# Free Sheep toy knitting pattern cute



## pinktopaz (Nov 25, 2011)

http://www.clarewools.co.uk/free-pattern-woolly-sheep.php


----------



## Sue in Florida (Feb 17, 2011)

Adorable, cute, easy and diffently a keeper. Looks like it would knit up quickly. Thank You


----------



## GDW (Nov 3, 2011)

thank you for sharing. I have bookmarked it for future use.
happy new year from Kaiwaka New Zealand


----------



## SilverWeb (Aug 20, 2011)

That is adorable. Thank you for sharing.

Have a Happy New Year!


----------



## Penev (Apr 17, 2011)

The sheep is very cute, have downloaded the pattern, thanks for posting the link.


----------



## dragondrummer (Jun 5, 2011)

Too cute! Will have to make one for my friend's grandson.
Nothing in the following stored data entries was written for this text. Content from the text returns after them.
/-- An accepted write of an event register is its clear and nothing else (R413, R418). -/
theorem exec_eventRegisterClear_accepted {o : Origin} {a : Nat} {v : Word} {s : State} (hp : s.powered = true)
    (hm : s.mode = .terminus → blockNum a = 0 ∨ blockNum a = 0x17) (he : eventAddr a = true) (hs : shapeOk a = true)
    (hw : s.writeAllowed o a v = true) : exec (.eventRegisterClear o a v) s = .next (s.clearEvents a v) := by
  rw [exec_eventRegisterClear, execEventRegisterClear, if_pos (by simp [hp, he]), writeBy_accepted hs hm hw,
    regEffect_eventAddr o v s he]

end Sys2Proof.Machine

open Sys2Proof Sys2Proof.Machine

/-- Settles O53: an accepted write runs clearEvents, which removes the keys of the 16 event bits when the written number stands in
SEQ and is the identity otherwise; an event moves SEQ to another value, so the number read before it clears nothing. -/
theorem eventBitsCleared : Obligations.EventBitsCleared := by
  unfold Obligations.EventBitsCleared
  refine ⟨fun o a v s hp hm he ha hlt hw => ?_, fun e v s _ hseq => State.raise_clearEvents hseq,
    fun e d v s he hd had hne hseq => ⟨?_, ?_, ?_⟩⟩
  · have hx := exec_eventRegisterClear_accepted hp hm he ((shapeOk_eq_true_iff a).2 ⟨ha, hlt⟩) hw
    refine ⟨fun hseq => ?_, fun hseq => ?_⟩
    · exact ⟨_, hx, rfl, fun b hb => State.clearEvents_get_bit 1 hseq hb, s.clearEvents_get_seq a v, s.clearEvents_keepsBut a v⟩
    · exact ⟨_, hx, State.clearEvents_of_seq_ne hseq⟩
  · exact State.raise_get_bit _ he
  · rw [State.raise_get_other_bit _ hd had hne, had]
    exact State.clearEvents_get_bit 1 hseq hd
  · rw [State.raise_get_seq, State.clearEvents_get_seq]

end

section
/-! SUPPORT. Every command has a next state, touches the parts its row of the table names and no other, and keeps the invariants:
one lemma per command, from what its operations do. -/

set_option Elab.async false

namespace Sys2Proof.Machine

open Sys2Proof

theorem sub_touches {A : List Part} {c : Instr} (h : A.all (fun p => decide (p ∈ touches c)) = true) : ∀ p ∈ A, p ∈ touches c := by
  simpa using h

theorem mem_touches {p : Part} {c : Instr} (h : decide (p ∈ touches c) = true) : p ∈ touches c := of_decide_eq_true h

/-- An update of several parts at once, none of which an invariant speaks of. -/
theorem Moves.fields {L : List Part} {s x t : State} (h : Moves L s x) (hf : t.fixed = x.fixed := by rfl) (hb : t.bank = x.bank := by rfl)
    (ht : (t.time.counter, t.time.inc) = (x.time.counter, x.time.inc) := by rfl)
    (hs : (t.standby.sec, t.standby.frac) = (x.standby.sec, x.standby.frac) := by rfl)
    (hm : t.mode = x.mode ∨ mayDrive t.mode = true := by exact .inl rfl) (hc : t.claim.drive = x.claim.drive ∨ t.claim.drive = false := by exact .inl rfl)
    (hk : ∀ p : Part, p ∈ L ∨ p.same x t := by
      intro p
      cases p <;> first | exact .inr rfl | exact .inl (mem_touches rfl)) : Moves L s t :=
  .leaf hf h hb ht hs hm hc hk

theorem Moves.ite {L : List Part} {p : Prop} [Decidable p] {s t u : State} (ht : Moves L s t) (hu : Moves L s u) :
    Moves L s (if p then t else u) := by
  split
  · exact ht
  · exact hu

theorem Moves.set_claim_same {L : List Part} {s x : State} (v : Claim) (hL : .claim ∈ L) (hv : v.drive = x.claim.drive) (h : Moves L s x) :
    Moves L s { x with claim := v } :=
  .set_claim v hL (fun hd => .inl (hv ▸ hd)) h

theorem Moves.set_claim_off {L : List Part} {s x : State} (v : Claim) (hL : .claim ∈ L) (hv : v.drive = false) (h : Moves L s x) :
    Moves L s { x with claim := v } :=
  .set_claim v hL (fun hd => absurd (hv.symm.trans hd) Bool.false_ne_true) h

theorem Moves.set_time_same {L : List Part} {s x : State} (v : TimeBase) (hL : .time ∈ L) (hc : v.counter = x.time.counter)
    (hi : v.inc = x.time.inc) (h : Moves L s x) : Moves L s { x with time := v } :=
  .set_time v hL (fun ⟨h1, h2, h3, h4, _⟩ => by rw [hc, hi]; exact ⟨h1, h2, h3, h4⟩) h

/-! Where the command sets the driver of the claim, or a clock. -/

theorem Moves.set_standby_same {L : List Part} {s x : State} (v : Standby) (hL : .standby ∈ L) (hs : v.sec = x.standby.sec)
    (hf : v.frac = x.standby.frac) (h : Moves L s x) : Moves L s { x with standby := v } :=
  .set_standby v hL (fun ⟨_, _, _, _, h5, h6⟩ => by rw [hs, hf]; exact ⟨h5, h6⟩) h

theorem mayDrive_of_ready {s : State} (h : s.ready = true) : mayDrive s.mode = true := by
  have hm : s.mode = .standby := by
    unfold State.ready at h
    simp_all
  rw [hm]
  rfl

theorem freezeCopy_mode (s : State) : (freezeCopy s).mode = s.mode :=
  ((freezeCopy_moves (fun _ h => h) (.refl _ s)).keeps .mode (by decide)).symm

/-! The commands, in the order of the table. -/

theorem exec_seatedMade_moves (s : State) : Completes .seatedMade s (Moves (touches .seatedMade) s) :=
  ⟨_, rfl, .set_carrier _ (mem_touches rfl) (.refl _ s)⟩

theorem exec_insertionStart_moves (inp : StartInput) (s : State) : Completes (.insertionStart inp) s (Moves (touches (.insertionStart inp)) s) :=
  ⟨_, rfl, .ite (startModule_moves _ (sub_touches rfl) (.refl _ s)) (.refl _ s)⟩

theorem exec_seatedBreak_moves (s : State) : Completes .seatedBreak s (Moves (touches .seatedBreak) s) :=
  ⟨_, rfl, .ite (enterHoldup_moves (sub_touches rfl) (sbyFlag_moves _ _ (sub_touches rfl) (fun _ => ⟨rfl, rfl⟩)
    (.set_carrier _ (mem_touches rfl) (.refl _ s)))) (.refl _ s)⟩

theorem exec_cellLow_moves (s : State) : Completes .cellLow s (Moves (touches .cellLow) s) :=
  ⟨_, rfl, sbyFlag_moves _ _ (sub_touches rfl) (fun _ => ⟨rfl, rfl⟩) (.refl _ s)⟩

theorem exec_countLost_moves (s : State) : Completes .countLost s (Moves (touches .countLost) s) :=
  ⟨_, rfl, .set_standby _ (mem_touches rfl) (fun _ => ⟨Nat.two_pow_pos 48, Nat.zero_lt_succ _⟩) (.refl _ s)⟩

theorem exec_modSupplyLost_moves (input : Fin 2) (mv : Nat) (s : State) :
    Completes (.modSupplyLost input mv) s (Moves (touches (.modSupplyLost input mv)) s) :=
  ⟨_, rfl, State_raiseIf_moves _ _ (sub_touches rfl) (.set_carrier _ (mem_touches rfl) (.refl _ s))⟩

theorem exec_fieldSupplyLost_moves (input : Fin 2) (mv : Nat) (s : State) :
    Completes (.fieldSupplyLost input mv) s (Moves (touches (.fieldSupplyLost input mv)) s) :=
  have h := .set_carrier _ (mem_touches rfl) (.refl _ s)
  ⟨_, rfl, .ite (fieldBad_moves _ (sub_touches rfl) (State_raise_moves _ (sub_touches rfl) h)) h⟩

theorem exec_fieldFuseTrip_moves (input : Fin 2) (ma : Nat) (s : State) :
    Completes (.fieldFuseTrip input ma) s (Moves (touches (.fieldFuseTrip input ma)) s) :=
  ⟨_, rfl, .ite (fieldBad_moves _ (sub_touches rfl) (State_raise_moves _ (sub_touches rfl) (.set_carrier _ (mem_touches rfl) (.refl _ s))))
    (.refl _ s)⟩

theorem exec_fieldFuseReclose_moves (input : Fin 2) (s : State) :
    Completes (.fieldFuseReclose input) s (Moves (touches (.fieldFuseReclose input)) s) :=
  ⟨_, rfl, .ite (.refl _ s) (.ite (.ite (.set_carrier _ (mem_touches rfl) (.refl _ s)) (.refl _ s))
    (.ite (.set_carrier _ (mem_touches rfl) (.refl _ s)) (.refl _ s)))⟩

theorem exec_cageOverload_moves (port : Port) (s : State) : Completes (.cageOverload port) s (Moves (touches (.cageOverload port)) s) :=
  ⟨_, rfl, .ite (portDown_moves _ (sub_touches rfl) (.set_carrier _ (mem_touches rfl) (.refl _ s))) (.refl _ s)⟩

theorem exec_holdupEntered_moves (s : State) : Completes .holdupEntered s (Moves (touches .holdupEntered) s) :=
  ⟨_, rfl, enterHoldup_moves (sub_touches rfl) (.refl _ s)⟩

theorem exec_powerLossRecord_moves (s : State) : Completes .powerLossRecord s (Moves (touches .powerLossRecord) s) :=
  ⟨_, rfl, .ite (.set_carrier _ (mem_touches rfl) (writePlr_moves (sub_touches rfl) (.ite (writeStatuses_moves (sub_touches rfl) (.refl _ s))
    (.refl _ s)))) (.refl _ s)⟩

theorem exec_holdupRailsDown_moves (s : State) : Completes .holdupRailsDown s (Moves (touches .holdupRailsDown) s) :=
  ⟨_, rfl, .ite (powerOff_moves (sub_touches rfl) (.refl _ s)) (.refl _ s)⟩

theorem exec_supplyReturnRestart_moves (inp : StartInput) (s : State) :
    Completes (.supplyReturnRestart inp) s (Moves (touches (.supplyReturnRestart inp)) s) :=
  ⟨_, rfl, .ite (startModule_moves _ (sub_touches rfl) (.refl _ s)) (.refl _ s)⟩

theorem exec_leverOpened_moves (s : State) : Completes .leverOpened s (Moves (touches .leverOpened) s) :=
  ⟨_, rfl, State_raiseIf_moves _ _ (sub_touches rfl) (.set_carrier _ (mem_touches rfl) (.refl _ s))⟩

theorem exec_reservoirHealthTest_moves (healthPct : Nat) (holdupMs : Nat) (s : State) :
    Completes (.reservoirHealthTest healthPct holdupMs) s (Moves (touches (.reservoirHealthTest healthPct holdupMs)) s) :=
  ⟨_, rfl, .ite (State_raiseIf_moves _ _ (sub_touches rfl) (State_put_moves _ _ (sub_touches rfl) (State_put_moves _ _ (sub_touches rfl)
    (.refl _ s)))) (.refl _ s)⟩

theorem exec_claimKeeperRefresh_moves (s : State) : Completes .claimKeeperRefresh s (Moves (touches .claimKeeperRefresh) s) :=
  ⟨_, rfl, .ite (.set_claim_same _ (mem_touches rfl) rfl (.refl _ s)) (.refl _ s)⟩

theorem exec_claimKeeperRelease_moves (s : State) : Completes .claimKeeperRelease s (Moves (touches .claimKeeperRelease) s) :=
  ⟨_, rfl, .ite (refreshOutputs_moves (sub_touches rfl) (canUnclaim_moves (sub_touches rfl) (.fields (.refl _ s)))) (.refl _ s)⟩

theorem exec_claimStuckHigh_moves (s : State) : Completes .claimStuckHigh s (Moves (touches .claimStuckHigh) s) :=
  ⟨_, rfl, .ite (stayOut_moves (sub_touches rfl) (State_raise_moves _ (sub_touches rfl) (.set_claim_same _ (mem_touches rfl) rfl (.refl _ s))))
    (.refl _ s)⟩

theorem exec_claimStuckLow_moves (s : State) : Completes .claimStuckLow s (Moves (touches .claimStuckLow) s) :=
  ⟨_, rfl, .ite (stayOut_moves (sub_touches rfl) (State_raise_moves _ (sub_touches rfl) (.set_claim_same _ (mem_touches rfl) rfl (.refl _ s))))
    (.refl _ s)⟩

theorem exec_couplingHello_moves (h : Hello) (s : State) : Completes (.couplingHello h) s (Moves (touches (.couplingHello h)) s) := by
  refine ⟨_, rfl, ?_⟩
  split
  · exact .ite (.refl _ s) (decideAgain_moves _ _ (sub_touches rfl) (seedAt10_moves _ (sub_touches rfl) (takeHello_moves _ _ (sub_touches rfl)
      (.refl _ s))))
  · exact .refl _ s

theorem exec_partnerWindowExpiry_moves (s : State) : Completes .partnerWindowExpiry s (Moves (touches .partnerWindowExpiry) s) := by
  refine ⟨_, rfl, .ite ?_ (.refl _ s)⟩
  split
  · exact .ite (startHold_moves _ (sub_touches rfl) (enrol_moves _ (sub_touches rfl) (.refl _ s))) (.ite (.ite (enrol_moves _ (sub_touches rfl)
      (.refl _ s)) (chooseImage_moves _ (sub_touches rfl) (enrol_moves _ (sub_touches rfl) (.refl _ s)))) (.ite (startHold_moves _
      (sub_touches rfl) (.ite (enrol_moves _ (sub_touches rfl) (.refl _ s)) (chooseImage_moves _ (sub_touches rfl) (enrol_moves _
      (sub_touches rfl) (.refl _ s))))) (takePathB_moves _ (sub_touches rfl) (.ite (enrol_moves _ (sub_touches rfl) (.refl _ s))
      (chooseImage_moves _ (sub_touches rfl) (enrol_moves _ (sub_touches rfl) (.refl _ s)))))))
  · exact .refl _ s

theorem exec_startHoldRetry_moves (inp : StartInput) (s : State) : Completes (.startHoldRetry inp) s (Moves (touches (.startHoldRetry inp)) s) :=
  ⟨_, rfl, .ite (steps3to10_moves _ (sub_touches rfl) (State_inc_moves _ (sub_touches rfl) (.refl _ s))) (.refl _ s)⟩

theorem exec_startEnterActive_moves (s : State) : Completes .startEnterActive s (Moves (touches .startEnterActive) s) := by
  refine ⟨_, rfl, ?_⟩
  split
  · next h =>
    have hm : s.mode = .starting := by
      simp only [State.mayEnter, Bool.and_eq_true, decide_eq_true_eq] at h
      exact h.1.1.1.1.1
    exact .set_claim _ (mem_touches rfl) (fun _ => .inr (by rw [hm]; rfl)) (.refl _ s)
  · exact .ite (refreshOutputs_moves (sub_touches rfl) (serviceEntry_moves (sub_touches rfl) (setMode_moves _ (sub_touches rfl) (.inl rfl) (.refl _ s))))
      (.refl _ s)

theorem exec_taskFreeze_moves (task : Fin 8) (s : State) : Completes (.taskFreeze task) s (Moves (touches (.taskFreeze task)) s) :=
  ⟨_, rfl, .ite (.ite (closureStep2_moves _ (sub_touches rfl) (startLanes_moves _ (sub_touches rfl) (freezeCore_moves _ (sub_touches rfl)
    (.refl _ s)))) (startLanes_moves _ (sub_touches rfl) (freezeCore_moves _ (sub_touches rfl) (.refl _ s)))) (.ite (execApplyHeld_moves
    (sub_touches rfl) (.refl _ s)) (.refl _ s))⟩

theorem exec_gatedRead_moves (lane : Fin 16) (copy : Fin 2) (request : DWord) (sample : DWord) (s : State) :
    Completes (.gatedRead lane copy request sample) s (Moves (touches (.gatedRead lane copy request sample)) s) := by
  refine ⟨_, rfl, .ite (.refl _ s) ?_⟩
  split
  · refine .ite (State_setLane_moves _ _ (sub_touches rfl) (.refl _ s)) ?_
    split
    · exact State_raise_moves _ (sub_touches rfl) (mismatchAt_moves _ _ _ (sub_touches rfl) (.refl _ s))
    · exact retireLane_moves _ _ _ _ (sub_touches rfl) (State_raise_moves _ (sub_touches rfl) (.refl _ s))
  · exact .ite (State_setLane_moves _ _ (sub_touches rfl) (.refl _ s)) (.refl _ s)

theorem exec_barrierRelease_moves (lane : Fin 16) (s : State) : Completes (.barrierRelease lane) s (Moves (touches (.barrierRelease lane)) s) := by
  refine ⟨_, rfl, ?_⟩
  split
  · exact .ite (State_setLane_moves _ _ (sub_touches rfl) (.refl _ s)) (.refl _ s)
  · exact .refl _ s

theorem exec_checkpoint_moves (c : Checkpoint) (s : State) : Completes (.checkpoint c) s (Moves (touches (.checkpoint c)) s) := by
  refine ⟨_, rfl, ?_⟩
  split
  · exact .ite (.refl _ s) (.ite (retireLane_moves _ _ _ _ (sub_touches rfl) (noteLag_moves _ (sub_touches rfl) (.refl _ s)))
      (firstCompare_moves _ _ (sub_touches rfl) (noteLag_moves _ (sub_touches rfl) (.refl _ s))))
  · exact .refl _ s

theorem exec_reexecutionCompare_moves (c : Checkpoint) (s : State) :
    Completes (.reexecutionCompare c) s (Moves (touches (.reexecutionCompare c)) s) := by
  refine ⟨_, rfl, ?_⟩
  split
  · exact .ite (.refl _ s) (secondCompare_moves _ _ _ (sub_touches rfl) (noteLag_moves _ (sub_touches rfl) (.refl _ s)))
  · exact .refl _ s
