-- ==== Sys2Proof/Certificates/Slice0/Obligations.lean ====
section
/-! DEFINITION. The statements for the provers. First the words they are written in (namespace Sys2Proof.Claims), taken from the
spec's own text and over raw words, not over the model's operations; then one definition per statement. -/

namespace Sys2Proof.Claims

open Sys2Proof.Machine

/-- `v` is the value of the raw operand word `w` in state `s`: a literal is itself, a register reference is the register's
content (30_encoding.md R73, R74). -/
abbrev ValueOf (s : State) (w v : Word) : Prop :=
  (w.toNat ≤ 32767 ∧ v = w) ∨ ∃ r : Reg, w.toNat = 32768 + r.val ∧ v = s.readReg r

/-- `w` is an invalid word (R73). -/
abbrev Invalid (w : Word) : Prop := 32776 ≤ w.toNat

/-- `w` is the register reference of register `r` (R73). -/
abbrev Names (w : Word) (r : Reg) : Prop := w.toNat = 32768 + r.val

/-- `w` is no register reference, so as a destination it is bad (R76). -/
abbrev NamesNoRegister (w : Word) : Prop := w.toNat < 32768 ∨ 32776 ≤ w.toNat

/-- The operand a raw word is decoded to. -/
abbrev opnd (w : Word) : Operand := Operand.ofWord w

/-- The word an operand fetch reads at address `a`: 0 past the end (20_memory.md R55). -/
abbrev wordAt (s : State) (a : Nat) : Word := if a < s.cfg.memLen then s.mem.read a else 0

/-- The instruction word at pc: the `opcode` field of a fault record (60_exceptions.md R201). -/
abbrev opcodeAt (s : State) : Word := s.mem.read s.pc.toNat

/-- The four words at pc decode to `i` (40_execution_loop.md R91). -/
abbrev DecodesAt (s : State) (i : Instr) : Prop :=
  decode (opcodeAt s) (wordAt s (s.pc.toNat + 1)) (wordAt s (s.pc.toNat + 2)) (wordAt s (s.pc.toNat + 3)) = .ok i

/-- No used operand word of `i` is past the end, or past the end reads as 0 (20_memory.md R55). -/
abbrev OperandsFetched (s : State) (i : Instr) : Prop :=
  s.cfg.operandPastEnd = .zero ∨ s.pc.toNat + i.operands.length < s.cfg.memLen

/-- `s` after a fault of the instruction at pc: the status holds the record, nothing else changes (60_exceptions.md R201,
40_execution_loop.md R99). -/
abbrev faultedAt (s : State) (kind : FaultKind) (info : Option Word) : State :=
  { s with status := .faulted { kind := kind, ip := s.pc, opcode := some (opcodeAt s), info := info } }

/-- The stack holds STACK_DEPTH words (10_state.md R31). -/
abbrev StackFull (s : State) : Prop := s.cfg.stackDepth = some s.stack.length

/-- The rule of a three-operand ALU instruction with opcode word `op` and exact result `f`, reduced or not as the rule
says: its encoding, its effect, and its faults in order (the shape of 44_alu.md R120 to R126). -/
def BinaryRule (mk : Operand → Operand → Operand → Instr) (op : Word) (f : Nat → Nat → Nat) : Prop :=
  ∀ (s : State) (a b c : Word),
    encode (mk (opnd a) (opnd b) (opnd c)) = [op, a, b, c] ∧
    (∀ r vb vc, Names a r → ValueOf s b vb → ValueOf s c vc →
      exec (mk (opnd a) (opnd b) (opnd c)) s
        = .next { s with x := s.x.set r (BitVec.ofNat 16 (f vb.toNat vc.toNat)), pc := s.pc + 4 }) ∧
    (Invalid b → exec (mk (opnd a) (opnd b) (opnd c)) s = .next (faultedAt s .overflow (some b))) ∧
    (∀ vb, ValueOf s b vb → Invalid c →
      exec (mk (opnd a) (opnd b) (opnd c)) s = .next (faultedAt s .overflow (some c))) ∧
    (∀ vb vc, ValueOf s b vb → ValueOf s c vc → NamesNoRegister a →
      exec (mk (opnd a) (opnd b) (opnd c)) s = .next (faultedAt s .badRegister (some a)))

/-- The rule of a conditional jump that is taken when `taken` holds of the condition's value (45_control.md R141, R142). -/
def BranchRule (mk : Operand → Operand → Instr) (op : Word) (taken : Word → Prop) : Prop :=
  ∀ (s : State) (a b : Word),
    encode (mk (opnd a) (opnd b)) = [op, a, b] ∧
    (∀ v t, ValueOf s a v → taken v → ValueOf s b t → exec (mk (opnd a) (opnd b)) s = .next { s with pc := t }) ∧
    (∀ v, ValueOf s a v → ¬ taken v → exec (mk (opnd a) (opnd b)) s = .next { s with pc := s.pc + 3 }) ∧
    (Invalid a → exec (mk (opnd a) (opnd b)) s = .next (faultedAt s .overflow (some a))) ∧
    (∀ v, ValueOf s a v → taken v → Invalid b →
      exec (mk (opnd a) (opnd b)) s = .next (faultedAt s .overflow (some b)))

/-- Host answers that give no character: lines without characters, possible only where the newline is not delivered
(46_io.md R152, decision D31). -/
def EmptyLines (includeNewline : Bool) (answers : List HostAnswer) : Prop :=
  (∀ a ∈ answers, a = .line []) ∧ (includeNewline = true → answers = [])

/-- The line buffer holds `buf`, or is empty and the host's answers fill it with `buf`, leaving `rest` (R152): the lines
before give no character, and a line's newline, code 10, is its last character where it is delivered. -/
def Offers (s : State) (buf : List Byte) (rest : List HostAnswer) : Prop :=
  (s.ib = buf ∧ s.input = rest) ∨
    (s.ib = [] ∧ ∃ skipped bytes, EmptyLines s.cfg.inIncludeNewline skipped ∧
      s.input = skipped ++ .line bytes :: rest ∧ buf = if s.cfg.inIncludeNewline then bytes ++ [10] else bytes)

/-- The buffer is empty and the host answers end-of-input (R152, R154). -/
def Exhausted (s : State) (rest : List HostAnswer) : Prop :=
  s.ib = [] ∧ ∃ skipped, EmptyLines s.cfg.inIncludeNewline skipped ∧ s.input = skipped ++ .endOfInput :: rest

/-- The buffer is empty and the host has not answered with a character or end-of-input (R155). -/
def Held (s : State) : Prop := s.ib = [] ∧ EmptyLines s.cfg.inIncludeNewline s.input

/-- How far pc advances after an opcode that does not assign it (40_execution_loop.md R96). -/
def advanceOf : Instr → Nat
  | .noop | .halt | .ret => 1
  | .push _ | .pop _ | .out _ | .in_ _ | .jmp _ | .call _ => 2
  | .set _ _ | .not _ _ | .rmem _ _ | .wmem _ _ | .jt _ _ | .jf _ _ => 3
  | .eq _ _ _ | .gt _ _ _ | .add _ _ _ | .mult _ _ _ | .mod _ _ _ | .and _ _ _ | .or _ _ _ => 4

/-- The target an instruction assigns to pc in state `s`, if it assigns it (R96): the operand word whose value it is. -/
def pcTarget (s : State) : Instr → Option Word
  | .jmp a => some a.toWord
  | .call a => some a.toWord
  | .ret => s.stack.getLast?
  | .jt a b => if ValueOf s a.toWord 0 then none else some b.toWord
  | .jf a b => if ValueOf s a.toWord 0 then some b.toWord else none
  | _ => none

/-- The destination operand of the 12 opcodes that write a register (10_state.md R22). -/
def destination : Instr → Option Operand
  | .set a _ | .pop a | .not a _ | .rmem a _ | .in_ a => some a
  | .eq a _ _ | .gt a _ _ | .add a _ _ | .mult a _ _ | .mod a _ _ | .and a _ _ | .or a _ _ => some a
  | .halt | .push _ | .jmp _ | .jt _ _ | .jf _ _ | .wmem _ _ | .call _ | .ret | .out _ | .noop => none

/-- The step of the opcode `op` with operand words `a`, `b`, `c` resolves the invalid word `w` (R200, first row): a value
operand (30_encoding.md R72) whose turn has come (R77), the operands resolved before it having values and a conditional
jump being taken; the memory word of `rmem`; or the popped word of `pop` and `ret`. -/
def ResolvesInvalid (s : State) (op : Nat) (a b c w : Word) : Prop :=
  (op ∈ [2, 6, 7, 8, 16, 17, 19] ∧ w = a) ∨
  (op ∈ [1, 4, 5, 9, 10, 11, 12, 13, 14, 15] ∧ w = b) ∨
  (op ∈ [4, 5, 9, 10, 11, 12, 13] ∧ (∃ vb, ValueOf s b vb) ∧ w = c) ∨
  (op = 7 ∧ (∃ va, ValueOf s a va ∧ va ≠ 0#16) ∧ w = b) ∨
  (op = 8 ∧ ValueOf s a 0 ∧ w = b) ∨
  (op = 16 ∧ (∃ addr, ValueOf s a addr) ∧ w = b) ∨
  (op = 15 ∧ ∃ addr, ValueOf s b addr ∧ addr.toNat < s.cfg.memLen ∧ w = s.mem.read addr.toNat) ∨
  (op ∈ [3, 18] ∧ s.stack.getLast? = some w)

/-- The row of the fault table for the record's kind (60_exceptions.md R200): its code, which opcodes raise it, the
condition, and the recorded word. -/
def MeetsFaultTable (s : State) (rec : FaultRecord) : Prop :=
  match rec.kind with
  | .overflow =>
    rec.kind.code = 1 ∧ ∃ op w, rec.opcode = some op ∧ rec.info = some w ∧ Invalid w ∧
      ResolvesInvalid s op.toNat (wordAt s (s.pc.toNat + 1)) (wordAt s (s.pc.toNat + 2)) (wordAt s (s.pc.toNat + 3)) w
  | .stackUnderflow => rec.kind.code = 2 ∧ rec.opcode = some 3 ∧ rec.info = none ∧ s.stack = []
  | .unknownOpcode => rec.kind.code = 3 ∧ rec.opcode = some (opcodeAt s) ∧ rec.info = some (opcodeAt s) ∧
      22 ≤ (opcodeAt s).toNat
  | .endOfInput => rec.kind.code = 4 ∧ rec.opcode = some 20 ∧ rec.info = none ∧ ∃ rest, Exhausted s rest
  | .badRegister =>
    rec.kind.code = 5 ∧ (∃ op, rec.opcode = some op ∧ op.toNat ∈ [1, 3, 4, 5, 9, 10, 11, 12, 13, 14, 15, 20]) ∧
      rec.info = some (wordAt s (s.pc.toNat + 1)) ∧ NamesNoRegister (wordAt s (s.pc.toNat + 1))
  | .memoryBounds =>
    rec.kind.code = 6 ∧ ∃ addr, rec.info = some addr ∧ s.cfg.memLen ≤ addr.toNat ∧
      ((rec.opcode = some 15 ∧ ValueOf s (wordAt s (s.pc.toNat + 2)) addr) ∨
        (rec.opcode = some 16 ∧ ValueOf s (wordAt s (s.pc.toNat + 1)) addr))
  | .fetchOutOfBounds =>
    rec.kind.code = 7 ∧ ∃ addr, rec.info = some addr ∧ s.cfg.memLen ≤ addr.toNat ∧
      ((rec.opcode = none ∧ addr = s.pc) ∨
        (s.cfg.operandPastEnd = .fault ∧ rec.opcode = some (opcodeAt s) ∧
          ∃ i k, DecodesAt s i ∧ 1 ≤ k ∧ k ≤ i.operands.length ∧ addr.toNat = s.pc.toNat + k ∧
            ∀ j, 1 ≤ j → j < k → s.pc.toNat + j < s.cfg.memLen))
  | .divideByZero =>
    rec.kind.code = 8 ∧ rec.opcode = some 11 ∧ rec.info = some (wordAt s (s.pc.toNat + 3)) ∧
      ValueOf s (wordAt s (s.pc.toNat + 3)) 0
  | .outputRange =>
    rec.kind.code = 9 ∧ rec.opcode = some 19 ∧
      ∃ v, rec.info = some v ∧ ValueOf s (wordAt s (s.pc.toNat + 1)) v ∧ 255 < v.toNat
  | .stackOverflow =>
    rec.kind.code = 10 ∧ StackFull s ∧
      ((rec.opcode = some 2 ∧ ∃ v, rec.info = some v ∧ ValueOf s (wordAt s (s.pc.toNat + 1)) v) ∨
        (rec.opcode = some 17 ∧ rec.info = some (s.pc + 2)))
Thank you for posting the link.


----------



## nitcronut (Aug 9, 2011)

Thanks for sharing this adorable pattern. Have printed it so I can do it as soon as I finish my present 3 WIP. Thanks again and have a Happy New Year full of health, wealth and happiness as well as all the threat you can ever handle.


----------



## knitty (Apr 4, 2011)

OMG thats the cutest sheep I ever saw! thanks


----------



## bae (May 24, 2011)

So cute...


----------



## roseknit (Apr 2, 2011)

Thankyou for the link, I dowloaded the pattern and as I am Welsh also downloaded the Welsh Lady doll.


----------



## Edith M (Aug 10, 2011)

I have down loaded and printed the pattern I have a friend who raises sheep and I think she will like this one. No need to feed or clean up after it. Won't wander off either. Thank you for the link. Edith


----------



## CamillaDesertMouse (Mar 19, 2011)

Awesome sheep pattern...I collect all things sheep/ lamb.

Thanks for posting.


----------



## askem1728 (Mar 28, 2011)

roseknit said:


> Thankyou for the link, I dowloaded the pattern and as I am Welsh also downloaded the Welsh Lady doll.


i did the same not because i'm welsh when i'm irish. i just thought she was really pretty. thanks for finding this one for all of us


----------



## ManyClouds (Sep 29, 2012)

Thank you!


----------